PROBLEM STATEMENT
Find the line with "x.2 → _) ?_; clear_value" in the entries below. Repeat it, every following line, and the line with "State.rxFrame_kept hP h _ _ _", exactly and with nothing added.

RAW DATA
-- ==== Sys2Proof/Laws/KeptSec.lean ====
section
/-! SUPPORT. What the operations of `Sys2Proof.Machine.Sec` keep (`Sys2Proof.Laws.Kept`). -/
namespace Sys2Proof.Machine
open State
set_option linter.all false
variable {P : State → Prop}

theorem State.sc_kept (hP : Kept P) {s : State} (h : P s) (f : Sec → Sec) : P (State.sc s f) := by
  unfold State.sc
  repeat' first
    | with_reducible assumption
    | (extract_lets +onlyGivenNames x; refine (fun hx => ?_ : P x → _) ?_; clear_value x; rotate_left; subst x; rotate_right)
    | (extract_lets +onlyGivenNames x; refine (fun hx => ?_ : P x.1 → _) ?_; clear_value x; rotate_left; subst x; rotate_right)
    | (extract_lets +onlyGivenNames x; clear_value x)
    | extract_lets +onlyGivenNames x
    | (apply Kept.of hP
       · dsimp only <;> exact rfl
       · first | exact id | (intro _; simp_all only [shape, shapeStd, List.cons.injEq, upd_length, List.length_set, List.length_map, List.length_range, List.length_replicate, and_true, true_and, and_self]; done)
       iterate 8 (· exact rfl))

theorem State.unusable_kept (hP : Kept P) {s : State} (h : P s) (d : Nat) : P (State.unusable s d) := by
  unfold State.unusable
  repeat' first
    | with_reducible assumption
    | intro _
    | (extract_lets +onlyGivenNames x; refine (fun hx => ?_ : P x → _) ?_; clear_value x; rotate_left; subst x; rotate_right)
    | (extract_lets +onlyGivenNames x; refine (fun hx => ?_ : P x.1 → _) ?_; clear_value x; rotate_left; subst x; rotate_right)
    | (extract_lets +onlyGivenNames x; clear_value x)
    | extract_lets +onlyGivenNames x
    | with_reducible apply State.put_kept hP
    | with_reducible apply State.pw_kept hP
    | (apply Kept.of hP
       · dsimp only <;> exact rfl
       · first | exact id | (intro _; simp_all only [shape, shapeStd, List.cons.injEq, upd_length, List.length_set, List.length_map, List.length_range, List.length_replicate, and_true, true_and, and_self]; done)
       iterate 8 (· exact rfl))

theorem State.critical_kept (hP : Kept P) {s : State} (h : P s) (cause : Nat) : P (State.critical s cause) := by
  unfold State.critical
  repeat' first
    | with_reducible assumption
    | with_reducible apply State.put_kept hP

theorem State.testSlices_kept (hP : Kept P) {s : State} (h : P s) (fails : List Nat) : P (State.testSlices s fails) := by
  unfold State.testSlices
  repeat' first
    | with_reducible assumption
    | intro _
    | (extract_lets +onlyGivenNames x; refine (fun hx => ?_ : P x → _) ?_; clear_value x; rotate_left; subst x; rotate_right)
    | (extract_lets +onlyGivenNames x; refine (fun hx => ?_ : P x.1 → _) ?_; clear_value x; rotate_left; subst x; rotate_right)
    | (extract_lets +onlyGivenNames x; clear_value x)
    | extract_lets +onlyGivenNames x
    | with_reducible apply ite_kept
    | with_reducible apply ite_fst_kept
    | with_reducible apply each_kept
    | with_reducible apply State.put_kept hP
    | with_reducible apply State.retireSlice_kept hP
    | with_reducible apply State.setFloatLane_kept hP
    | with_reducible apply State.setLane_kept hP
    | with_reducible apply State.setPhase_kept hP
    | with_reducible apply State.setSliceState_kept hP
    | split
    | (refine fst_kept (by assumption) ?_)
    | (apply Kept.of hP
       · dsimp only <;> exact rfl
       · first | exact id | (intro _; simp_all only [shape, shapeStd, List.cons.injEq, upd_length, List.length_set, List.length_map, List.length_range, List.length_replicate, and_true, true_and, and_self]; done)
       iterate 8 (· exact rfl))

theorem State.testCal_kept (hP : Kept P) {s : State} (h : P s) (sl : Nat) (p : CalMeas × CalMeas) : P (State.testCal s sl p) := by
  unfold State.testCal
  repeat' first
    | with_reducible assumption
    | intro _
    | (extract_lets +onlyGivenNames x; refine (fun hx => ?_ : P x → _) ?_; clear_value x; rotate_left; subst x; rotate_right)
    | (extract_lets +onlyGivenNames x; refine (fun hx => ?_ : P x.1 → _) ?_; clear_value x; rotate_left; subst x; rotate_right)
    | (extract_lets +onlyGivenNames x; clear_value x)
    | extract_lets +onlyGivenNames x
    | with_reducible apply ite_kept
    | with_reducible apply ite_fst_kept
    | with_reducible apply whenB_kept
    | with_reducible apply State.put_kept hP
    | with_reducible apply State.setCal_kept hP
    | with_reducible apply State.setLive_kept hP
    | split
    | (apply Kept.of hP
       · dsimp only <;> exact rfl
       · first | exact id | (intro _; simp_all only [shape, shapeStd, List.cons.injEq, upd_length, List.length_set, List.length_map, List.length_range, List.length_replicate, and_true, true_and, and_self]; done)
       iterate 8 (· exact rfl))

theorem State.testTrims_kept (hP : Kept P) {s : State} (h : P s) (l : List (CalMeas × CalMeas)) (fails : List Nat) : P (State.testTrims s l fails) := by
  unfold State.testTrims
  repeat' first
    | with_reducible assumption
    | intro _
    | with_reducible apply each_kept
    | with_reducible apply State.testCal_kept hP

theorem State.loadBoth_kept (hP : Kept P) {s : State} (h : P s) (a : Nat) (w : Word) : P (State.loadBoth s a w) :=
  hP.under (State.setLive_kept hP h a w) a w

theorem State.drawNonce_kept (hP : Kept P) {s : State} (h : P s)  : P (State.drawNonce s) := by
  unfold State.drawNonce
  repeat' first
    | with_reducible assumption
    | intro _
    | with_reducible apply ite_kept
    | with_reducible apply ite_fst_kept
    | with_reducible apply each_kept
    | with_reducible apply State.put_kept hP
    | with_reducible apply State.useFree_kept hP
    | split

theorem State.selfTest_kept (hP : Kept P) {s : State} (h : P s) (sl : Nat) (r : SelfTest) : P (State.selfTest s sl r) := by
  unfold State.selfTest
  repeat' first
    | with_reducible assumption
    | intro _
    | (extract_lets +onlyGivenNames x; refine (fun hx => ?_ : P x → _) ?_; clear_value x; rotate_left; subst x; rotate_right)
    | (extract_lets +onlyGivenNames x; refine (fun hx => ?_ : P x.1 → _) ?_; clear_value x; rotate_left; subst x; rotate_right)
    | (extract_lets +onlyGivenNames x; clear_value x)
    | extract_lets +onlyGivenNames x
    | with_reducible apply ite_kept
    | with_reducible apply ite_fst_kept
    | with_reducible apply whenB_kept
    | with_reducible apply each_kept
    | with_reducible apply State.critical_kept hP
    | with_reducible apply State.drawNonce_kept hP
    | with_reducible apply State.loadBoth_kept hP
    | with_reducible apply State.put_kept hP
    | with_reducible apply State.rbCheck_kept hP
    | with_reducible apply State.take_kept hP
    | with_reducible apply State.testSlices_kept hP
    | with_reducible apply State.testTrims_kept hP
    | with_reducible apply State.thmEv_kept hP
    | with_reducible apply State.unusable_kept hP
    | split
    | (refine fst_kept (by assumption) ?_)
    | (apply Kept.of hP
       · dsimp only <;> exact rfl
       · first | exact id | (intro _; simp_all only [shape, shapeStd, List.cons.injEq, upd_length, List.length_set, List.length_map, List.length_range, List.length_replicate, and_true, true_and, and_self]; done)
       iterate 8 (· exact rfl))

theorem State.selfTestEnd_kept (hP : Kept P) {s : State} (h : P s) (us : Nat) : P (State.selfTestEnd s us) := by
  unfold State.selfTestEnd
  repeat' first
    | with_reducible assumption
    | intro _
    | (extract_lets +onlyGivenNames x; refine (fun hx => ?_ : P x → _) ?_; clear_value x; rotate_left; subst x; rotate_right)
    | (extract_lets +onlyGivenNames x; refine (fun hx => ?_ : P x.1 → _) ?_; clear_value x; rotate_left; subst x; rotate_right)
    | (extract_lets +onlyGivenNames x; clear_value x)
    | extract_lets +onlyGivenNames x
    | with_reducible apply ite_kept
    | with_reducible apply ite_fst_kept
    | with_reducible apply whenB_kept
    | with_reducible apply each_kept
    | with_reducible apply State.domainOff_kept hP
    | with_reducible apply State.domainOn_kept hP
    | with_reducible apply State.jn_kept hP
    | with_reducible apply State.put_kept hP
    | with_reducible apply State.sc_kept hP
    | with_reducible apply State.setUnder_kept hP
    | with_reducible apply State.startCheck_kept hP
    | split
    | (apply Kept.of hP
       · dsimp only <;> exact rfl
       · first | exact id | (intro _; simp_all only [shape, shapeStd, List.cons.injEq, upd_length, List.length_set, List.length_map, List.length_range, List.length_replicate, and_true, true_and, and_self]; done)
       iterate 8 (· exact rfl))

theorem State.setImage_kept (hP : Kept P) {s : State} (h : P s) (slot : Nat) (l : List (Nat × Word)) : P (State.setImage s slot l) := by
  unfold State.setImage
  repeat' first
    | with_reducible assumption
    | intro _
    | (extract_lets +onlyGivenNames x; refine (fun hx => ?_ : P x → _) ?_; clear_value x; rotate_left; subst x; rotate_right)
    | (extract_lets +onlyGivenNames x; refine (fun hx => ?_ : P x.1 → _) ?_; clear_value x; rotate_left; subst x; rotate_right)
    | (extract_lets +onlyGivenNames x; clear_value x)
    | extract_lets +onlyGivenNames x
    | with_reducible apply ite_kept
    | with_reducible apply ite_fst_kept
    | with_reducible apply State.sc_kept hP
    | split
    | (apply Kept.of hP
       · dsimp only <;> exact rfl
       · first | exact id | (intro _; simp_all only [shape, shapeStd, List.cons.injEq, upd_length, List.length_set, List.length_map, List.length_range, List.length_replicate, and_true, true_and, and_self]; done)
       iterate 8 (· exact rfl))
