theorem State.linkPeriod_kept (hP : Kept P) {s : State} (h : P s) (j : Nat) : P (State.linkPeriod s j).1 := by
  unfold State.linkPeriod
  repeat' first
    | with_reducible assumption
    | intro _
    | (extract_lets +onlyGivenNames x; refine (fun hx => ?_ : P x → _) ?_; clear_value x; rotate_left; subst x; rotate_right)
    | (extract_lets +onlyGivenNames x; refine (fun hx => ?_ : P x.1 → _) ?_; clear_value x; rotate_left; subst x; rotate_right)
    | (extract_lets +onlyGivenNames x; refine (fun hx => ?_ : P x.2 → _) ?_; clear_value x; rotate_left; subst x; rotate_right)
    | (extract_lets +onlyGivenNames x; clear_value x)
    | extract_lets +onlyGivenNames x
    | with_reducible apply ite_kept
    | with_reducible apply ite_fst_kept
    | with_reducible apply ite_snd_kept
    | with_reducible apply State.linkBack_kept hP
    | with_reducible apply State.linkSend_kept hP
    | with_reducible apply State.setLink_kept hP
    | split
    | (apply Kept.of hP
       · dsimp only <;> exact rfl
       · first | exact id | (intro _; simp_all only [shape, shapeStd, List.cons.injEq, upd_length, List.length_set, List.length_map, List.length_range, List.length_replicate, and_true, true_and, and_self]; done)
       iterate 8 (· exact rfl))

theorem State.linkIn_kept (hP : Kept P) {s : State} (h : P s) (j : Nat) (l : List (Option (BitVec 10))) : P (State.linkIn s j l).1 := by
  unfold State.linkIn
  refine foldl_fst_kept h fun p x hp => ?_
  dsimp only
  split
  · exact ite_fst_kept (State.linkGroup_kept hP hp _ _) hp
  · exact State.linkPeriod_kept hP hp _

theorem State.cutNak_kept (hP : Kept P) {s : State} (h : P s) (j : Nat) (nak : Bool) : P (State.cutNak s j nak) := by
  unfold State.cutNak
  repeat' first
    | with_reducible assumption
    | intro _
    | with_reducible apply whenB_kept
    | with_reducible apply State.sendNak_kept hP

theorem State.linkEffect_kept (hP : Kept P) {s : State} (h : P s) (j at_ : Nat) (t : Int) (e : LinkEvt) : P (State.linkEffect s j at_ t e) := by
  cases e
  · exact State.scrimSyncGained_kept hP h _
  · exact State.scrimSyncLost_kept hP h _
  · exact State.viol_kept hP h _
  · exact State.inc_kept hP (State.viol_kept hP h _) _ _ _
  · exact State.tmarkRx_kept hP h _ _
  · exact State.trigRx_kept hP h _ _
  · exact State.cutNak_kept hP (State.viol_kept hP h _) _ _
  · exact State.cutNak_kept hP h _ _
  · exact State.rxFrame_kept hP h _ _ _

theorem State.linkRow_kept (hP : Kept P) {s : State} (h : P s) (j : Nat) (at_ : Nat) (t : Int) (l : List (Option (BitVec 10))) (p : State → LinkEvt → Bool) : P (State.linkRow s j at_ t l p) := by
  unfold State.linkRow
  repeat' first
    | with_reducible assumption
    | intro _
    | (extract_lets +onlyGivenNames x; refine (fun hx => ?_ : P x → _) ?_; clear_value x; rotate_left; subst x; rotate_right)
    | (extract_lets +onlyGivenNames x; refine (fun hx => ?_ : P x.1 → _) ?_; clear_value x; rotate_left; subst x; rotate_right)
    | (extract_lets +onlyGivenNames x; clear_value x)
    | extract_lets +onlyGivenNames x
    | with_reducible apply whenB_kept
    | with_reducible apply each_kept
    | with_reducible apply State.linkEffect_kept hP
    | with_reducible apply State.linkIn_kept hP
    | split
    | (refine fst_kept (by assumption) ?_)
    | (apply Kept.of hP
       · dsimp only <;> exact rfl
       · first | exact id | (intro _; simp_all only [shape, shapeStd, List.cons.injEq, upd_length, List.length_set, List.length_map, List.length_range, List.length_replicate, and_true, true_and, and_self]; done)
       iterate 8 (· exact rfl))

theorem State.deviceReads_kept (hP : Kept P) {s : State} (h : P s) (a : Nat) (n : Nat) : P (State.deviceReads s a n).1 := by
  unfold State.deviceReads
  repeat' first
    | with_reducible assumption
    | intro _
    | (extract_lets +onlyGivenNames x; refine (fun hx => ?_ : P x → _) ?_; clear_value x; rotate_left; subst x; rotate_right)
    | (extract_lets +onlyGivenNames x; refine (fun hx => ?_ : P x.1 → _) ?_; clear_value x; rotate_left; subst x; rotate_right)
    | (extract_lets +onlyGivenNames x; clear_value x)
    | extract_lets +onlyGivenNames x
    | with_reducible apply foldl_kept
    | with_reducible apply foldl_fst_kept
    | with_reducible apply foldl_snd_kept
    | with_reducible apply State.memRead_kept hP

theorem State.fabTxNext_kept (hP : Kept P) {s : State} (h : P s)  : P (State.fabTxNext s).1 := by
  unfold State.fabTxNext
  repeat' first
    | with_reducible assumption
    | intro _
    | (extract_lets +onlyGivenNames x; refine (fun hx => ?_ : P x → _) ?_; clear_value x; rotate_left; subst x; rotate_right)
    | (extract_lets +onlyGivenNames x; refine (fun hx => ?_ : P x.1 → _) ?_; clear_value x; rotate_left; subst x; rotate_right)
    | (extract_lets +onlyGivenNames x; clear_value x)
    | extract_lets +onlyGivenNames x
    | with_reducible apply ite_kept
    | with_reducible apply ite_fst_kept
    | with_reducible apply foldl_kept
    | with_reducible apply foldl_fst_kept
    | with_reducible apply foldl_snd_kept
    | with_reducible apply State.deviceReads_kept hP
    | split

theorem State.fabTxBad_kept (hP : Kept P) {s : State} (h : P s) (n : Nat) : P (State.fabTxBad s n) := by
  unfold State.fabTxBad
  repeat' first
    | with_reducible assumption
    | (extract_lets +onlyGivenNames x; refine (fun hx => ?_ : P x → _) ?_; clear_value x; rotate_left; subst x; rotate_right)
    | (extract_lets +onlyGivenNames x; refine (fun hx => ?_ : P x.1 → _) ?_; clear_value x; rotate_left; subst x; rotate_right)
    | (extract_lets +onlyGivenNames x; clear_value x)
    | extract_lets +onlyGivenNames x
    | with_reducible apply State.ev_kept hP
    | with_reducible apply State.fabTxDone_kept hP
    | with_reducible apply State.inc_kept hP
    | with_reducible apply State.seqEv_kept hP
    | (apply Kept.of hP
       · dsimp only <;> exact rfl
       · first | exact id | (intro _; simp_all only [shape, shapeStd, List.cons.injEq, upd_length, List.length_set, List.length_map, List.length_range, List.length_replicate, and_true, true_and, and_self]; done)
       iterate 8 (· exact rfl))

theorem State.fabTxSend_kept (hP : Kept P) {s : State} (h : P s) (at_ : Nat) : P (State.fabTxSend s at_) := by
  unfold State.fabTxSend
  refine ite_kept h ?_
  split
  · rename_i e
    exact fst_kept e (State.fabTxNext_kept hP h)
  rename_i s0 n ok ws e
  have h0 : P s0 := fst_kept e (State.fabTxNext_kept hP h)
  clear e
  extract_lets +onlyGivenNames g t len
  refine ite_kept (State.fabTxBad_kept hP h0 _) ?_
  have h1 : P s0.nextMsn.1 := State.nextMsn_kept hP h0
  generalize s0.nextMsn = q at h1 ⊢
  obtain ⟨s1, m⟩ := q
  dsimp -zeta only at h1 ⊢
  extract_lets +onlyGivenNames scr2 s2 dst f j
  have h2 : P s2 := hP.same h1 rfl rfl rfl rfl rfl rfl rfl rfl rfl id
  with_reducible apply ite_kept
  · exact ite_kept (State.sendFrame_kept hP h2 _ _) (State.noRoute_kept hP h2 _)
  with_reducible apply ite_kept ?_ (State.sendOn_kept hP h2 _)
  split
  · rename_i e
    exact State.fabTxFinish_kept hP (taken_kept e (State.takeMessage_kept hP h2 _ _ _)) _
  · exact State.fabTxFinish_kept hP (State.viol_kept hP h2 _) _
  · exact hP.same h2 rfl rfl rfl rfl rfl rfl rfl rfl rfl id

theorem State.bootReqSend_kept (hP : Kept P) {s : State} (h : P s)  : P (State.bootReqSend s) := by
  unfold State.bootReqSend
  repeat' first
    | with_reducible assumption
    | intro _
    | (extract_lets +onlyGivenNames x; refine (fun hx => ?_ : P x → _) ?_; clear_value x; rotate_left; subst x; rotate_right)
    | (extract_lets +onlyGivenNames x; refine (fun hx => ?_ : P x.1 → _) ?_; clear_value x; rotate_left; subst x; rotate_right)
    | (extract_lets +onlyGivenNames x; clear_value x)
    | extract_lets +onlyGivenNames x
    | with_reducible apply ite_kept
    | with_reducible apply ite_fst_kept
    | with_reducible apply each_kept
    | with_reducible apply State.sc_kept hP
    | with_reducible apply State.sendCtl_kept hP
    | split
    | (refine fst_kept (by assumption) ?_)
    | (apply Kept.of hP
       · dsimp only <;> exact rfl
       · first | exact id | (intro _; simp_all only [shape, shapeStd, List.cons.injEq, upd_length, List.length_set, List.length_map, List.length_range, List.length_replicate, and_true, true_and, and_self]; done)
       iterate 8 (· exact rfl))

end Sys2Proof.Machine
end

TASK RESULT
    | (extract_lets +onlyGivenNames x; refine (fun hx => ?_ : P x.2 → _) ?_; clear_value x; rotate_left; subst x; rotate_right)
    | (extract_lets +onlyGivenNames x; clear_value x)
    | extract_lets +onlyGivenNames x
    | with_reducible apply ite_kept
    | with_reducible apply ite_fst_kept
    | with_reducible apply ite_snd_kept
    | with_reducible apply State.linkBack_kept hP
    | with_reducible apply State.linkSend_kept hP
    | with_reducible apply State.setLink_kept hP
    | split
    | (apply Kept.of hP
       · dsimp only <;> exact rfl
       · first | exact id | (intro _; simp_all only [shape, shapeStd, List.cons.injEq, upd_length, List.length_set, List.length_map, List.length_range, List.length_replicate, and_true, true_and, and_self]; done)
       iterate 8 (· exact rfl))

theorem State.linkIn_kept (hP : Kept P) {s : State} (h : P s) (j : Nat) (l : List (Option (BitVec 10))) : P (State.linkIn s j l).1 := by
  unfold State.linkIn
  refine foldl_fst_kept h fun p x hp => ?_
  dsimp only
  split
  · exact ite_fst_kept (State.linkGroup_kept hP hp _ _) hp
  · exact State.linkPeriod_kept hP hp _

theorem State.cutNak_kept (hP : Kept P) {s : State} (h : P s) (j : Nat) (nak : Bool) : P (State.cutNak s j nak) := by
  unfold State.cutNak
  repeat' first
    | with_reducible assumption
    | intro _
    | with_reducible apply whenB_kept
    | with_reducible apply State.sendNak_kept hP

theorem State.linkEffect_kept (hP : Kept P) {s : State} (h : P s) (j at_ : Nat) (t : Int) (e : LinkEvt) : P (State.linkEffect s j at_ t e) := by
  cases e
  · exact State.scrimSyncGained_kept hP h _
  · exact State.scrimSyncLost_kept hP h _
  · exact State.viol_kept hP h _
  · exact State.inc_kept hP (State.viol_kept hP h _) _ _ _
  · exact State.tmarkRx_kept hP h _ _
  · exact State.trigRx_kept hP h _ _
  · exact State.cutNak_kept hP (State.viol_kept hP h _) _ _
  · exact State.cutNak_kept hP h _ _
  · exact State.rxFrame_kept hP h _ _ _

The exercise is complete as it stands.